/-! ### TXD -/

/-- R262, R263: TXD's send step on a frame of `n` owned slots, of which the last and only the last is marked, puts the fragments'
bytes on the wire as one frame, in slot order and byte order, and starts releasing `n` slots; nothing else changes. -/
def Obligations.TxdSendsTheWholeFrame : Prop :=
  ∀ (s : State) (n : Nat), s.DmaEnabled → s.txd.state = .running → 0 < n → n ≤ s.nTx →
    (∀ j < n, (s.txAt (ringPos s.nTx s.txd.idx j)).owned = true ∧ (s.txAt (ringPos s.nTx s.txd.idx j)).buf ≠ 0#32 ∧
      (s.txAt (ringPos s.nTx s.txd.idx j)).last = decide (j + 1 = n)) →
    s.txdStep = { s with
      env := { s.env with wire := s.env.wire ++ [(List.range n).flatMap fun j =>
        (List.range (s.txAt (ringPos s.nTx s.txd.idx j)).len.toNat).map fun b =>
          Memory.read s.buf.data (bufKey (s.txAt (ringPos s.nTx s.txd.idx j)).buf b)] }
      txd := { idx := s.txd.idx, state := .completing, left := BitVec.ofNat 17 n } }

/-- R261, R264, R267: TXD's stop step goes to IDLE and nothing else; its completion step clears the ownership bit of the slot at
`txd.idx`, keeps that slot's other fields but its error flags, which are any value, and moves on; with the frame's last slot it
sets TX_DONE and is RUNNING again; a doorbell wakes TXD from IDLE on a configured block with no fault, and changes nothing
otherwise. -/
def Obligations.TxdStopsCompletesAndWakes : Prop :=
  (∀ s : State, s.DmaEnabled → s.txd.state = .running → (s.txAt (ringPos s.nTx s.txd.idx 0)).owned = false →
    s.txdStep = { s with txd := { s.txd with state := .idle } }) ∧
  (∀ s : State, s.DmaEnabled → s.txd.state = .completing → 0 < s.nTx →
    ∃ flags : BitVec 8, ∃ t, s.txdStep = t ∧
      t.txAt (ringPos s.nTx s.txd.idx 0) =
        { s.txAt (ringPos s.nTx s.txd.idx 0) with owned := false, err := flags } ∧
      OtherTxSlotsSame t s s.txd.idx 1 ∧
      t.tx.current = s.tx.current ∧ t.tx.release = s.tx.release ∧ t.tx.inUse = s.tx.inUse ∧
      t.txd.idx = adv s.nTx s.txd.idx ∧ t.txd.left = s.txd.left - 1#17 ∧
      t.txd.state = (if s.txd.left = 1#17 then .running else .completing) ∧
      t.irq.isr = (if s.txd.left = 1#17 then s.irq.isr ||| 0b10#2 else s.irq.isr) ∧
      t.rx = s.rx ∧ t.rxd = s.rxd ∧ t.port = s.port ∧ t.env = s.env ∧ t.buf = s.buf ∧ t.mc = s.mc ∧ t.halt = s.halt) ∧
  (∀ (s : State) (v : Word), s.DmaEnabled →
    s.writeReg .txDoorbell v = .next { s with
      txd := { s.txd with state := if s.txd.state = .idle then .running else s.txd.state } }) ∧
  (∀ (s : State) (v : Word), ¬s.DmaEnabled → s.writeReg .txDoorbell v = .next s)

/-! ### RXD -/

/-- R107, R300, R301, R303, R304: a wire frame that RXD takes, whose fragments all find armed slots with distinct buffers, lies
whole in those buffers after as many write steps as it has fragments: byte `j` of the frame is byte `j mod CAP` of the buffer
of fragment `floor(j / CAP)`; every slot carries its length and its start and end marks and is software-owned; RX_DONE is set,
RXD is free again and stands after the frame; no other byte and no other slot has changed. That the offer and RXD's start are one
step is the model's choice (assumption 28). -/
def Obligations.ReceivedFrameLiesInItsBuffers : Prop :=
  ∀ (s : State) (frame : List Byte) (m : Nat), s.DmaEnabled → s.rxd.frame = none → s.rxAccepts frame = true →
    0 < frame.length → frame.length ≤ 65535 → 0 < s.cfg.cap.toNat →
    m = fragmentCount frame.length s.cfg.cap.toNat → m ≤ s.nRx → IsRingSize s.nRx → s.rxd.idx.toNat < s.nRx →
    (∀ f < m, (s.rxAt (ringPos s.nRx s.rxd.idx f)).owned = true ∧ (s.rxAt (ringPos s.nRx s.rxd.idx f)).buf ≠ 0#32) →
    (∀ f < m, ∀ g < m, f ≠ g →
      (s.rxAt (ringPos s.nRx s.rxd.idx f)).buf ≠ (s.rxAt (ringPos s.nRx s.rxd.idx g)).buf) →
    ∃ u, u = State.rxdStep^[m] (s.offerFrame frame) ∧
      (∀ j < frame.length, some (Memory.read u.buf.data
        (bufKey (s.rxAt (ringPos s.nRx s.rxd.idx (j / s.cfg.cap.toNat))).buf (j % s.cfg.cap.toNat))) = frame[j]?) ∧
      (∀ a, (∀ j < frame.length,
          a ≠ bufKey (s.rxAt (ringPos s.nRx s.rxd.idx (j / s.cfg.cap.toNat))).buf (j % s.cfg.cap.toNat)) →
        Memory.read u.buf.data a = Memory.read s.buf.data a) ∧
      (∀ f < m, u.rxAt (ringPos s.nRx s.rxd.idx f) =
        { buf := (s.rxAt (ringPos s.nRx s.rxd.idx f)).buf
          len := if f + 1 = m then BitVec.ofNat 16 frame.length else s.cfg.cap
          sof := decide (f = 0), eof := decide (f + 1 = m)
          wrap := (s.rxAt (ringPos s.nRx s.rxd.idx f)).wrap, owned := false }) ∧
      OtherRxSlotsSame u s s.rxd.idx m ∧
      u.rxd.frame = none ∧ u.rxd.idx.toNat = ringPos s.nRx s.rxd.idx m ∧ u.irq.isr = s.irq.isr ||| 0b01#2 ∧
      u.rx.current = s.rx.current ∧ u.rx.chain = s.rx.chain ∧ u.tx = s.tx ∧ u.txd = s.txd ∧ u.port = s.port ∧
      u.env = s.env ∧ u.ctr = s.ctr ∧ u.mc = s.mc ∧ u.halt = s.halt

/-- R301, R302: a wire frame that needs more slots than the ring has, or that meets a slot not armed before any empty armed one,
is discarded whole: RX_OVF_COUNT goes up by one, wrapping, and nothing else changes. That the offer and RXD's start are one step is
the model's choice (assumption 28). -/
def Obligations.OverflowDiscardsTheFrameWhole : Prop :=
  ∀ (s : State) (frame : List Byte), s.DmaEnabled → s.rxd.frame = none → s.rxAccepts frame = true →
    (s.nRx < fragmentCount frame.length s.cfg.cap.toNat ∨
      ∃ f < fragmentCount frame.length s.cfg.cap.toNat, (s.rxAt (ringPos s.nRx s.rxd.idx f)).owned = false ∧
        ∀ g < f, (s.rxAt (ringPos s.nRx s.rxd.idx g)).owned = true → (s.rxAt (ringPos s.nRx s.rxd.idx g)).buf ≠ 0#32) →
    s.offerFrame frame = { s with ctr := { s.ctr with rxOvf := s.ctr.rxOvf + 1#32 } }

/-- R213, R300: a wire frame offered while the block is not configured, has a fault, or RXD is writing another frame is lost and
counted nowhere. That it is judged in the step that offers it is the model's choice (assumption 28). -/
def Obligations.FramesNotTakenAreLost : Prop :=
  ∀ (s : State) (frame : List Byte), s.cfg.configured = false ∨ s.halt.fault ≠ 0#4 ∨ s.rxd.frame ≠ none ∨
    s.rxAccepts frame = false → s.offerFrame frame = s

/-! ### RX_POLL -/

/-- R280 to R287, R290, R294, R295: RX_POLL with slots ready that complete a frame (whatever part of it the chain already holds),
enough free buffers, distinct handles, and an armed slot behind the frame: W links the slots, re-arms all of the frame's slots
with fresh buffers of the free set, delivers the original buffers as one frame with their spans, which the Frame Router owns from
then on (R32, R33), closes the chain, stops at the armed slot and answers OK(1). -/
def Obligations.PollDeliversACompleteFrame : Prop :=
  ∀ (s : State) (k : Nat) (len : BitVec 16), s.Ready → Canonical s → FrameReady s k len →
    (s.rx.chain.length + k < s.nRx → (s.rxFromCurrent k).owned = true) →
    (s.rx.chain ++ s.nextHandles k).Nodup → (∀ h ∈ s.rx.chain ++ s.nextHandles k, h ∉ s.env.pool) →
    s.rx.chain.length + k ≤ s.env.pool.length →
    ∃ t u, ∃ fresh : List Handle, exec .rxPoll s = .next t ∧
      u = t.runWorker (k + (s.rx.chain.length + k) + 1) ∧ u.port = returned .ok 1#32 ∧
      u.env.delivered = s.env.delivered ++ [{
        handles := s.rx.chain ++ s.nextHandles k, totalLength := len,
        spans := List.replicate (s.rx.chain.length + k - 1) s.cfg.cap ++
          [BitVec.ofNat 16 (len.toNat - (s.rx.chain.length + k - 1) * s.cfg.cap.toNat)] }] ∧
      (∀ h, h ∈ u.env.router ↔ h ∈ s.env.router ∨ h ∈ s.rx.chain ++ s.nextHandles k) ∧
      fresh.length = s.rx.chain.length + k ∧ fresh.Nodup ∧ (∀ h ∈ fresh, h ∈ s.env.pool) ∧
      (∀ h, h ∈ u.env.pool ↔ h ∈ s.env.pool ∧ h ∉ fresh) ∧
      (∀ f < s.rx.chain.length + k, u.rxAt (ringPos s.nRx s.frameFirst f) =
        { buf := fresh.getD f 0#32, len := 0#16, sof := false, eof := false,
          wrap := (s.rxAt (ringPos s.nRx s.frameFirst f)).wrap, owned := true }) ∧
      OtherRxSlotsSame u s s.frameFirst (s.rx.chain.length + k) ∧
      u.rx.chain = [] ∧ u.rx.current.toNat = ringPos s.nRx s.rx.current k ∧ u.ctr = s.ctr

/-- R284, R288, R289, R291, R292, R298: RX_POLL with slots ready that complete a frame but too few free buffers: W puts every
original buffer back into its own slot and re-arms it, delivers nothing, counts one dropped frame, leaves the free set as it was,
closes the chain, stops at the armed slot and answers OK(0). -/
def Obligations.PollRecyclesWhenBuffersRunOut : Prop :=
  ∀ (s : State) (k : Nat) (len : BitVec 16), s.Ready → Canonical s → FrameReady s k len →
    (s.rx.chain.length + k < s.nRx → (s.rxFromCurrent k).owned = true) →
    s.env.pool.length < s.rx.chain.length + k →
    ∃ t u, exec .rxPoll s = .next t ∧ u = t.runWorker (k + (s.rx.chain.length + k) + 1) ∧
      u.port = returned .ok 0#32 ∧ u.env.delivered = s.env.delivered ∧ u.env.router = s.env.router ∧
      u.env.pool = s.env.pool ∧
      u.ctr = { s.ctr with rxDrop := s.ctr.rxDrop + 1#32 } ∧
      (∀ f < s.rx.chain.length + k, u.rxAt (ringPos s.nRx s.frameFirst f) =
        { buf := (s.rx.chain ++ s.nextHandles k).getD f 0#32, len := 0#16, sof := false, eof := false,
          wrap := (s.rxAt (ringPos s.nRx s.frameFirst f)).wrap, owned := true }) ∧
      (∀ h ∈ s.rx.chain ++ s.nextHandles k, u.span h = 0#16) ∧
      OtherRxSlotsSame u s s.frameFirst (s.rx.chain.length + k) ∧
      u.rx.chain = [] ∧ u.rx.current.toNat = ringPos s.nRx s.rx.current k

/-- R280, R281, R282, R294: RX_POLL over `k` interior fragments and then an armed slot (`k = 0`: the first slot is armed): the
handles move from the slots into the chain, which stays open, the slots stay software-owned and are empty, and the command
answers OK(0); the Buffer Provider, the spans and the other slots are not touched. -/
def Obligations.PollKeepsAnOpenChain : Prop :=
  ∀ (s : State) (k : Nat), s.Ready → IsRingSize s.nRx → s.rx.current.toNat < s.nRx → k < s.nRx →
    (∀ j < k, (s.rxFromCurrent j).owned = false ∧ (s.rxFromCurrent j).buf ≠ 0#32 ∧ (s.rxFromCurrent j).eof = false) →
    (s.rxFromCurrent k).owned = true →
    ∃ t u, exec .rxPoll s = .next t ∧ u = t.runWorker (k + 1) ∧ u.port = returned .ok 0#32 ∧
      u.rx.chain = s.rx.chain ++ s.nextHandles k ∧
      u.rx.chainFirst = (if k = 0 then s.rx.chainFirst else s.frameFirst) ∧
      u.rx.current.toNat = ringPos s.nRx s.rx.current k ∧
      (∀ j < k, u.rxAt (ringPos s.nRx s.rx.current j) = { s.rxFromCurrent j with buf := 0#32 }) ∧
      OtherRxSlotsSame u s s.rx.current k ∧ u.env = s.env ∧ u.buf = s.buf ∧ u.ctr = s.ctr

/-- R280, R283, R405, R407, R408: RX_POLL's two faults. At a software-owned slot with no buffer RX_SLOT_EMPTY is raised; at an EOF
slot whose length does not fit its chain RX_LENGTH_INCONSISTENT is. FAULT_SLOT names the slot in the RX ring, BUSY stays 1, and
RESULT and VALUE keep their values. -/
def Obligations.PollFaults : Prop :=
  ∀ (s : State) (delivered : Nat), s.halt.fault = 0#4 → s.port.w = .pollVisit delivered →
    s.rx.current.toNat < s.nRx → (s.rxFromCurrent 0).owned = false →
    ((s.rxFromCurrent 0).buf = 0#32 →
      s.workerStep.halt = { fault := 0b1000#4, faultSlot := 1#1 ++ s.rx.current } ∧
      s.workerStep.busy = true ∧ s.workerStep.port.result = s.port.result ∧ s.workerStep.port.value = s.port.value) ∧
    ((s.rxFromCurrent 0).buf ≠ 0#32 → (s.rxFromCurrent 0).eof = true →
      ¬(s.rx.chain.length * s.cfg.cap.toNat < (s.rxFromCurrent 0).len.toNat ∧
        (s.rxFromCurrent 0).len.toNat ≤ (s.rx.chain.length + 1) * s.cfg.cap.toNat) →
      s.workerStep.halt = { fault := 0b0100#4, faultSlot := 1#1 ++ s.rx.current } ∧
      s.workerStep.busy = true ∧ s.workerStep.port.result = s.port.result ∧ s.workerStep.port.value = s.port.value)

/-! ### Faults on the TX side -/

/-- R405, R407, R408: a slot with no buffer that is hardware-owned raises EMPTY_SLOT_OWNED where TX_SEND's check, TX_RECLAIM's
visit, TXD's walk or RXD's start check reaches it first, and FAULT_SLOT names it; in a worker command BUSY stays 1 and RESULT
and VALUE keep their values. That RXD's start check falls in the step that offers the frame is the model's choice (assumption 28). -/
def Obligations.EmptyOwnedSlotFaults : Prop :=
  (∀ (s : State) (k i : Nat), s.Ready → s.sendError k = none → i < k →
    (∀ j < i, (s.txAt (s.sendSlot j)).isFree = true) →
    (s.txAt (s.sendSlot i)).buf = 0#32 → (s.txAt (s.sendSlot i)).owned = true →
    exec (.txSend k) s = .next { s with
      halt := { fault := 0b0001#4, faultSlot := 0#1 ++ BitVec.ofNat 16 (s.sendSlot i) }
      port := { s.port with w := .stopped } }) ∧
  (∀ (s : State) (more count : Nat), s.halt.fault = 0#4 → s.port.w = .reclaim more count →
    (s.txFromRelease 0).buf = 0#32 → (s.txFromRelease 0).owned = true →
    s.workerStep = { s with
      halt := { fault := 0b0001#4, faultSlot := 0#1 ++ BitVec.ofNat 16 (ringPos s.nTx s.tx.release 0) }
      port := { s.port with w := .stopped } }) ∧
  (∀ (s : State) (j : Nat), s.DmaEnabled → s.txd.state = .running → j < s.nTx →
    (∀ i < j, (s.txAt (ringPos s.nTx s.txd.idx i)).owned = true ∧ (s.txAt (ringPos s.nTx s.txd.idx i)).buf ≠ 0#32 ∧
      (s.txAt (ringPos s.nTx s.txd.idx i)).last = false) →
    (s.txAt (ringPos s.nTx s.txd.idx j)).owned = true → (s.txAt (ringPos s.nTx s.txd.idx j)).buf = 0#32 →
    s.txdStep = { s with
      halt := { fault := 0b0001#4, faultSlot := 0#1 ++ BitVec.ofNat 16 (ringPos s.nTx s.txd.idx j) } }) ∧
  (∀ (s : State) (frame : List Byte) (f : Nat), s.DmaEnabled → s.rxd.frame = none → s.rxAccepts frame = true →
    fragmentCount frame.length s.cfg.cap.toNat ≤ s.nRx → f < fragmentCount frame.length s.cfg.cap.toNat →
    (∀ g < f, (s.rxAt (ringPos s.nRx s.rxd.idx g)).owned = true ∧ (s.rxAt (ringPos s.nRx s.rxd.idx g)).buf ≠ 0#32) →
    (s.rxAt (ringPos s.nRx s.rxd.idx f)).owned = true → (s.rxAt (ringPos s.nRx s.rxd.idx f)).buf = 0#32 →
    s.offerFrame frame = { s with
      halt := { fault := 0b0001#4, faultSlot := 1#1 ++ BitVec.ofNat 16 (ringPos s.nRx s.rxd.idx f) } })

• • • • • • •

## TASK REQUIREMENTS
Please copy, exactly and with nothing else, the lines above beginning at the line that has "s.txd.idx 0) with" and ending with the line that has "distinct buffers, lies".

## EXERCISE ANSWER
        { s.txAt (ringPos s.nTx s.txd.idx 0) with owned := false, err := flags } ∧
      OtherTxSlotsSame t s s.txd.idx 1 ∧
      t.tx.current = s.tx.current ∧ t.tx.release = s.tx.release ∧ t.tx.inUse = s.tx.inUse ∧
      t.txd.idx = adv s.nTx s.txd.idx ∧ t.txd.left = s.txd.left - 1#17 ∧
      t.txd.state = (if s.txd.left = 1#17 then .running else .completing) ∧
      t.irq.isr = (if s.txd.left = 1#17 then s.irq.isr ||| 0b10#2 else s.irq.isr) ∧
      t.rx = s.rx ∧ t.rxd = s.rxd ∧ t.port = s.port ∧ t.env = s.env ∧ t.buf = s.buf ∧ t.mc = s.mc ∧ t.halt = s.halt) ∧
  (∀ (s : State) (v : Word), s.DmaEnabled →
    s.writeReg .txDoorbell v = .next { s with
      txd := { s.txd with state := if s.txd.state = .idle then .running else s.txd.state } }) ∧
  (∀ (s : State) (v : Word), ¬s.DmaEnabled → s.writeReg .txDoorbell v = .next s)

/-! ### RXD -/

/-- R107, R300, R301, R303, R304: a wire frame that RXD takes, whose fragments all find armed slots with distinct buffers, lies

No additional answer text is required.